§ ABOUT THIS EXERCISE
When you reach the line in the data below that contains "else .next s", please start repeating lines exactly, and stop after the line that contains "(R20, R87). -/", repeating nothing else.

(Saved data entries)
-- ==== Sys2Proof/Machine/Epoch.lean ====
section
/-! DEFINITION. Machine/Epoch.lean: the epoch controller's shared operations: opening, flush, the close of all streams, the
entry to CLOSED with the pending copies, and rearm (R35, R36, R108 to R127). -/

namespace Sys2Proof.Machine

/-! ## Applying settings (R33, R36, R64) -/

/-- Stream settings take effect: a change of enabled moves the stream into or out of BARRED (R33). -/
def Stream.apply (t : Stream) (new : StreamSettings) : Stream :=
  let u := { t with settings := ⟨new, none⟩ }
  if new.enabled = t.settings.active.enabled then u
  else u.cleared (if new.enabled then .idle else .barred)

/-- The sweep timer's full interval for an interval code, or none when the sweep is off (R64). -/
def sweepInterval (code : Nat) : Option Nat := if duration code = 0 then none else some (duration code * 100)

/-- Aging settings take effect: a change of range or interval returns the cursor to the first index and restarts or stops
the timer; equal values change nothing (R64). -/
def State.applyAging (s : State) (new : AgingSettings) : State :=
  let old := s.aging.active
  let t := { s with aging := ⟨new, none⟩ }
  if new.first = old.first ∧ new.last = old.last ∧ new.interval = old.interval then t
  else { t with cursor := new.first, sweepTimer := sweepInterval new.interval }

/-- A pending copy becomes the active value, and none is held. -/
def Pend.apply {α : Type} (p : Pend α) : Pend α := ⟨p.pending.getD p.active, none⟩

/-- How many targets hold a pending copy (R36). -/
def State.pendingCount (s : State) : Nat :=
  (s.domains.list.filter fun p => p.pending.isSome).length + (if s.primary.pending.isSome then 1 else 0)
    + (s.streams.list.filter fun t => t.settings.pending.isSome).length + (if s.aging.pending.isSome then 1 else 0)
    + if s.poolReserve.pending.isSome then 1 else 0

/-- Every pending copy is applied, all together (R36). -/
def State.applyPending (s : State) : State :=
  let s := { s with
    domains := s.domains.map Pend.apply
    primary := s.primary.apply
    streams := s.streams.map fun (t : Stream) => t.apply t.settings.apply.active
    poolReserve := s.poolReserve.apply }
  match s.aging.pending with
  | some new => s.applyAging new
  | none => s

/-! ## Rearm (R125) -/

/-- Rearm from CLOSED to WATCH; `source` is 1 for the request, 2 for the policy at close, 3 for start-up. -/
def State.rearm (s : State) (source : Nat) : State :=
  let s := { s with history := s.history.merge }
  let s := s.resetStreams
  let s := { s with lines := s.lines.map fun (l : TriggerLine) => { l with count := 0 } }
  let s := { s with epoch := { s.epoch with state := .watch } }
  (s.ownEvent .epoch 0x0205 (le 1 source)).tellEpoch

/-! ## Entry to CLOSED (R121, R123) -/

/-- The effects of the entry to CLOSED that both closes share: the state, the pending copies, the events EPOCH_CLOSED and,
when a copy was applied, CONFIG_APPLIED. -/
def State.enterClosed (s : State) (forced : Bool) : State :=
  let n := s.pendingCount
  let s := { s with epoch := { s.epoch with state := .closed } }
  let s := s.applyPending
  let s := s.ownEvent .epoch 0x0203 (le 2 s.epoch.number ++ le 1 s.epoch.flushCause.code ++ [boolByte forced])
  let s := if n = 0 then s else s.ownEvent .epoch 0x0204 (le 2 n)
  s.tellEpoch

/-- R121: the close writes are done: the epoch enters CLOSED, the writer becomes IDLE, and the automatic rearm of R126 is
tested. -/
def State.closeEpoch (s : State) : State :=
  let s := { s with writer := { s.writer with state := .idle, toClose := [] } }
  let s := s.enterClosed false
  if s.epoch.settings.autoRearm ∧ s.rearmObstacle = 0 then s.rearm 2 else s

/-! ## Flush (R116, R117, R119) -/

/-- The close of all streams is taken, once per epoch, and reported to the writer (R117). -/
def State.closeStreams (s : State) : State :=
  if s.epoch.streamsClosed then s
  else
    let s := { s with epoch := { s.epoch with graceTimer := none } }
    let s := s.closeAll
    { s with epoch := { s.epoch with streamsClosed := true }, examDue := true }

/-- The grace the power state gives, as a duration code (R116). -/
def State.powerGrace (s : State) : Nat :=
  match s.monitor.power with
  | .main => s.epoch.settings.grace
  | .holdup => s.epoch.settings.holdupGrace

/-- FLUSH entry from CAPTURE with a cause and a grace code, 0 for no grace (R116). -/
def State.enterFlush (s : State) (cause : FlushCause) (grace : Nat) : State :=
  let s := { s with epoch := { s.epoch with
    state := .flush, flushCause := cause, flushTick := s.tick, windowTimer := none, quietTimer := none } }
  let s := s.ownEvent .epoch 0x0202 (le 1 cause.code ++ le 1 cause.arg)
  let s := s.tellEpoch
  if duration grace = 0 then s.closeStreams
  else { s with epoch := { s.epoch with graceTimer := some (duration grace * 1000) } }

/-- A flush cause that takes no grace (EXHAUSTED, STORE_FULL) by epoch state: in CAPTURE the epoch enters FLUSH, in FLUSH a
running grace is ended at once (R103, R116, R119). -/
def State.flushAtOnce (s : State) (cause : FlushCause) : State :=
  match s.epoch.state with
  | .capture => s.enterFlush cause 0
  | .flush => s.closeStreams
  | _ => s

/-- The store's STORE_FULL report, made once per epoch (R12, R78). -/
def State.reportStoreFull (s : State) : State :=
  if s.epoch.storeFullTaken then s
  else match s.epoch.state with
    | .capture | .flush =>
      ({ s with epoch := { s.epoch with storeFullTaken := true } }).flushAtOnce .storeFull
    | _ => s

/-! ## Opening (R110 to R112) -/

/-- The OPEN_MARK's 47 payload bytes, fixed when the epoch opens (R112). -/
def State.openMarkPayload (s : State) : List Byte :=
  let e := s.epoch
  le 2 e.number ++ le 1 e.openCause.code ++ le 1 e.openCause.arg ++ le 6 e.openTick ++ [boolByte s.anchor.isSome]
    ++ anchorBytes s.anchor ++ le 4 s.imageSeq ++ le 1 s.monitor.power.code ++ le 4 s.history.newestRing
    ++ le 2 s.history.ring.length ++ le 2 e.settings.window ++ le 1 e.settings.quiet ++ le 1 e.settings.grace
    ++ le 1 e.settings.holdupGrace

/-- The epoch number after this one: from 65,535 it is 1 (R111). -/
def nextEpochNumber (n : Nat) : Nat := if n ≥ max16 then 1 else n + 1

/-- The event EPOCH_OPEN with its outcome: OPENED 1, CANNOT_OPEN 2, ALREADY_OPEN 3, CLOSED 4 (R110). -/
def State.openEvent (s : State) (cause : OpenCause) (outcome : Nat) : State :=
  s.ownEvent .epoch 0x0201 (le 1 cause.code ++ le 1 cause.arg ++ le 1 outcome)

/-- The HISTORY entry of an opening: it names the frozen ring, which the writer reads in place (R70). -/
def State.historyEntry (s : State) : QEntry := ⟨RecInfo.own .history (2 + 40 * s.history.ring.length), [], []⟩

/-- The OPEN_MARK entry of an opening. -/
def State.openMarkEntry (s : State) : QEntry := ⟨RecInfo.own .openMark 47, [], s.openMarkPayload⟩

/-- A timer of whole milliseconds, or stopped when it is 0. -/
def msTimer (ms : Nat) : Option Nat := if ms = 0 then none else some (ms * 1000)

/-- R111: an epoch opens. -/
def State.openEpoch (s : State) (cause : OpenCause) : State :=
  let e := s.epoch
  let s := { s with
    epoch := { e with
      state := .capture, number := nextEpochNumber e.number, openCause := cause, openTick := s.tick, flushCause := .none,
      flushTick := 0, streamsClosed := false, storeFullTaken := false, tally := Tally.zero,
      windowTimer := msTimer e.settings.window, quietTimer := msTimer (duration e.settings.quiet), graceTimer := none }
    budget := { s.budget with exhaustionMade := false }
    history := s.history.freeze
    writer := { s.writer with state := .selecting, openMarkDropped := false, openMarkSeq := none } }
  let s := (s.offer s.openMarkEntry).offer s.historyEntry
  let s := { s with examDue := true }
  (s.openEvent cause 1).tellEpoch

/-- R110: the anomaly of an opening request that cannot be met. -/
def State.postCannotOpen (s : State) (cause : OpenCause) : State :=
  let lane := match cause with | .trigger l => some l | _ => none
  let source := match cause with | .source d => some (⟨d, 0⟩ : SourceAddr) | _ => none
  s.post ⟨.cannotOpen, lane, source, none, s.tick, cause.code * 256 + s.openObstacle⟩

/-- R110: the controller takes an opening request by the epoch state. -/
def State.openRequest (s : State) (cause : OpenCause) : State :=
  match s.epoch.state with
  | .watch => if s.openObstacle = 0 then s.openEpoch cause else (s.postCannotOpen cause).openEvent cause 2
  | .capture | .flush => s.openEvent cause 3
  | .closed => s.openEvent cause 4

/-! ## The forced close (R86, R123) -/

/-- R86, step 2: one queued record is dropped with FLASH_FAULT. -/
def State.dropFault (s : State) (e : QEntry) : State :=
  let s := { s with commit := { s.commit with fault := satInc max16 s.commit.fault } }
  (s.returnBlocks e.chain).postPlain .flashFault e.info.streamField e.info.payloadLen

/-- R123: the flash port has entered FAULT: an open epoch is closed at once. -/
def State.forceClose (s : State) : State :=
  match s.epoch.state with
  | .capture | .flush =>
    let s := { s with epoch := { s.epoch with windowTimer := none, quietTimer := none, graceTimer := none } }
    let s := s.closeStreams
    let q := s.queue
    let s := { s with queue := [] }
    let s := q.foldl State.dropFault s
    s.enterClosed true
  | _ => s

end Sys2Proof.Machine
end

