-- ==== Sys2Proof/Machine/Clock.lean ====
section
/-! DEFINITION. Machine/Clock.lean: one microsecond of the timebase: the tick rises and the running timers count down; each
that expires puts its command in the queue (R64, R82, R89, R114, R115, R117, R129, R138, R185; log 1). -/

namespace Sys2Proof.Machine

/-- A running timer one microsecond on. -/
def tickTimer (t : Option Nat) : Option Nat := t.map fun n => n - 1

/-- Whether a timer expires at this microsecond. -/
def expires (t : Option Nat) : Bool :=
  match t with
  | some n => decide (n ≤ 1)
  | none => false

/-- The command of a timer that expires. -/
def expiry (t : Option Nat) (c : Instr) : List Instr := if expires t then [c] else []

/-- Whether a line's filter run completes at a tick (R129). -/
def TriggerLine.completes (l : TriggerLine) (tick : Nat) : Bool :=
  match l.run with
  | some (_, start) => decide ((tick + tickModulus - start) % tickModulus = filterTime l.settings.filterCode)
  | none => false

/-- The filter runs that complete at a tick, in line order. -/
def State.runsDue (s : State) (tick : Nat) : List Instr :=
  ([0, 1, 2, 3, 4, 5] : List LineNo).filterMap fun line =>
    if (s.line line).completes tick then some (.filterRunComplete line) else none

/-- The time left to the limit of the operation in flight (R82). -/
def Port.limitTimer (p : Port) : Option Nat :=
  match p.inFlight with
  | some x => x.limit
  | none => none

/-- The parked WAIT's timer (R184). -/
def Link.waitTimer (l : Link) : Option Nat :=
  match l.parked with
  | some p => p.timer
  | none => none

/-- The commands of the events that this microsecond brings, the wrap of the tick first. -/
def State.dueNow (s : State) : List Instr :=
  (if tickModulus ≤ s.tick + 1 then [.tickWrap] else [])
    ++ s.runsDue ((s.tick + 1) % tickModulus)
    ++ expiry s.sweepTimer .sweepTimerExpiry ++ expiry s.monitor.scanTimer .scanTimerExpiry
    ++ expiry s.epoch.windowTimer .windowExpiry ++ expiry s.epoch.quietTimer .quietExpiry
    ++ expiry s.epoch.graceTimer .graceExpiry ++ expiry s.port.limitTimer .flashTimeLimitExpiry
    ++ expiry s.link.waitTimer .waitTimeout

/-- One microsecond passes. At the tick's largest value the command TICK_WRAP makes the return to 0 (R138). -/
def State.microsecond (s : State) : State :=
  { s with
    tick := if tickModulus ≤ s.tick + 1 then s.tick else s.tick + 1
    sweepTimer := tickTimer s.sweepTimer
    monitor := { s.monitor with scanTimer := tickTimer s.monitor.scanTimer }
    epoch := { s.epoch with
      windowTimer := tickTimer s.epoch.windowTimer
      quietTimer := tickTimer s.epoch.quietTimer
      graceTimer := tickTimer s.epoch.graceTimer }
    port := { s.port with
      inFlight := s.port.inFlight.map fun (x : OpInFlight) => { x with limit := tickTimer x.limit } }
    link := { s.link with
      parked := s.link.parked.map fun (p : Parked) => { p with timer := tickTimer p.timer } }
    pending := s.pending ++ s.dueNow }

end Sys2Proof.Machine
end

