-- ==== Sys2Proof/Machine/Completions.lean ====
section
/-! DEFINITION. Machine/Completions.lean: the flash's reports: the completion of each kind of operation, and the time limit
(R9, R14, R16, R18, R20, R76, R82, R84, R85). A report with no operation of its kind in flight is the late report of one whose
limit has ended it (R85), or has no effect. -/

namespace Sys2Proof.Machine

/-- The operation in flight when it is of a kind. -/
def State.inFlightOf (s : State) (kind : OpKind) : Option OpInFlight :=
  match s.port.inFlight with
  | some x => if x.op.kind = kind then some x else none
  | none => none

/-- The operation leaves the port. -/
def State.freePort (s : State) : State := { s with port := { s.port with inFlight := none } }

/-- A report of one kind: it ends the operation in flight of that kind, by `done` when the flash reports ready and as a flash
fault when it reports failure; else it is a late report, or nothing. An operation past the device's pages is no operation. -/
def State.report (s : State) (kind : OpKind) (ok : Bool) (done : State → OpInFlight → State) :
    Host.Outcome State Fault Refusal :=
  match s.inFlightOf kind with
  | some x =>
    if devicePages ≤ x.op.page then .fault (.noSuchFlashPage x.op.page)
    else if ok then .next (done s.freePort x) else .next (s.flashFault x false).finish
  | none => if s.port.lateReport = some kind then .next (s.lateReported ok) else .next s

/-! ## Page programs (R76, R87) -/

/-- A service page is counted as programmed, and the save goes on (R20, R87). -/
def State.servicePageDone (s : State) : State :=
  let s := { s with commit := { s.commit with pages := satInc max32 s.commit.pages } }
  match s.link.server with
  | .working (.save image next) ended => s.saveNext image next ended
  | _ => s

/-- A page program has completed: its bytes are in the flash, and its claimant goes on; the port is granted before a further
record is admitted. -/
def State.pageProgrammed (s : State) (x : OpInFlight) : State :=
  let s := s.programPage x.op.page x.op.data
  let s := match x.claimant with
    | .writer => s.writerPageDone
    | _ => s.servicePageDone
  s.settlePort.finish

/-- PAGE_PROGRAM_COMPLETE (R76, R82). -/
def execPageProgramComplete (ok : Bool) (s : State) : Host.Outcome State Fault Refusal :=
  s.report .pageProgram ok State.pageProgrammed

/-! ## State bytes (R9, R16) -/

/-- The mark of a RELEASE has completed. -/
def State.serviceStateByteDone (s : State) : State :=
  match s.link.server with
  | .working (.release upTo marked) ended => s.releaseMarkDone upTo marked ended
  | _ => s

/-- The record in flight turns VALID. -/
def State.writerStateByteDone (s : State) : State :=
  match s.writer.inFlight with
  | some f => s.recordValid f
  | none => s

/-- A state-byte program has completed: a record turns VALID, the port is granted, and the writer goes on; or a RELEASE mark
is done. -/
def State.stateByteProgrammed (s : State) (x : OpInFlight) : State :=
  let s := s.programPage x.op.page x.op.data
  match x.claimant with
  | .writer => s.writerStateByteDone.settlePort.writerGoesOn.finish
  | _ => s.serviceStateByteDone.settlePort.finish

/-- STATE_BYTE_PROGRAM_COMPLETE (R9, R16). -/
def execStateByteProgramComplete (ok : Bool) (s : State) : Host.Outcome State Fault Refusal :=
  s.report .stateByte ok State.stateByteProgrammed

/-! ## Page reads (R82, R84) -/

/-- A page has been read and its request goes on or is answered. -/
def State.pageRead (s : State) (x : OpInFlight) : State :=
  let t := match s.link.server with
    | .working job ended => match s.jobRead (s.page x.op.page) job with
      | some step => s.takeStep ended step
      | none => s
    | _ => s
  t.settlePort.finish

/-- PAGE_READ_COMPLETE (R82). -/
def execPageReadComplete (s : State) : Host.Outcome State Fault Refusal := s.report .pageRead true State.pageRead

/-! ## Sector erases (R14, R18, R20) -/

/-- An erase of the service link goes on with its request. -/
def State.serviceEraseDone (s : State) : State :=
  match s.link.server with
  | .working (.save image next) ended => s.saveNext image next ended
  | .working (.format rest) ended => s.formatEraseDone rest ended
  | _ => s

/-- A claim of the writer or the service link that waits when an erase ends is granted (R84); background erase places its
next claim only after the examination that the growth calls for (log 15). -/
def State.grantWaiting (s : State) : State := ({ s with port := { s.port with waitErase := none } }).grant

/-- A sector has been erased: it is blank, the erased run grows, and its claimant goes on. -/
def State.sectorErased (s : State) (x : OpInFlight) : State :=
  let sector := x.op.page / 256
  let s := (s.eraseSector sector).eraseDone sector
  let s := if x.claimant = .service then s.serviceEraseDone else s
  s.grantWaiting.finish

/-- SECTOR_ERASE_COMPLETE (R14, R18, R20). -/
def execSectorEraseComplete (ok : Bool) (s : State) : Host.Outcome State Fault Refusal :=
  s.report .erase ok State.sectorErased

/-! ## The time limit (R82, R85) -/

/-- FLASH_TIME_LIMIT_EXPIRY: the program or erase in flight reaches its time limit, which is a flash fault (R85). With none in
flight no limit runs. -/
def execFlashTimeLimitExpiry (s : State) : Host.Outcome State Fault Refusal :=
  match s.port.inFlight with
  | some x =>
    match x.limit with
    | none => .next s
    | some _ =>
      if devicePages ≤ x.op.page then .fault (.noSuchFlashPage x.op.page) else .next (s.flashFault x true).finish
  | none => .next s

end Sys2Proof.Machine
end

§ EXERCISE SOLUTION
  | none => if s.port.lateReport = some kind then .next (s.lateReported ok) else .next s

/-! ## Page programs (R76, R87) -/

/-- A service page is counted as programmed, and the save goes on (R20, R87). -/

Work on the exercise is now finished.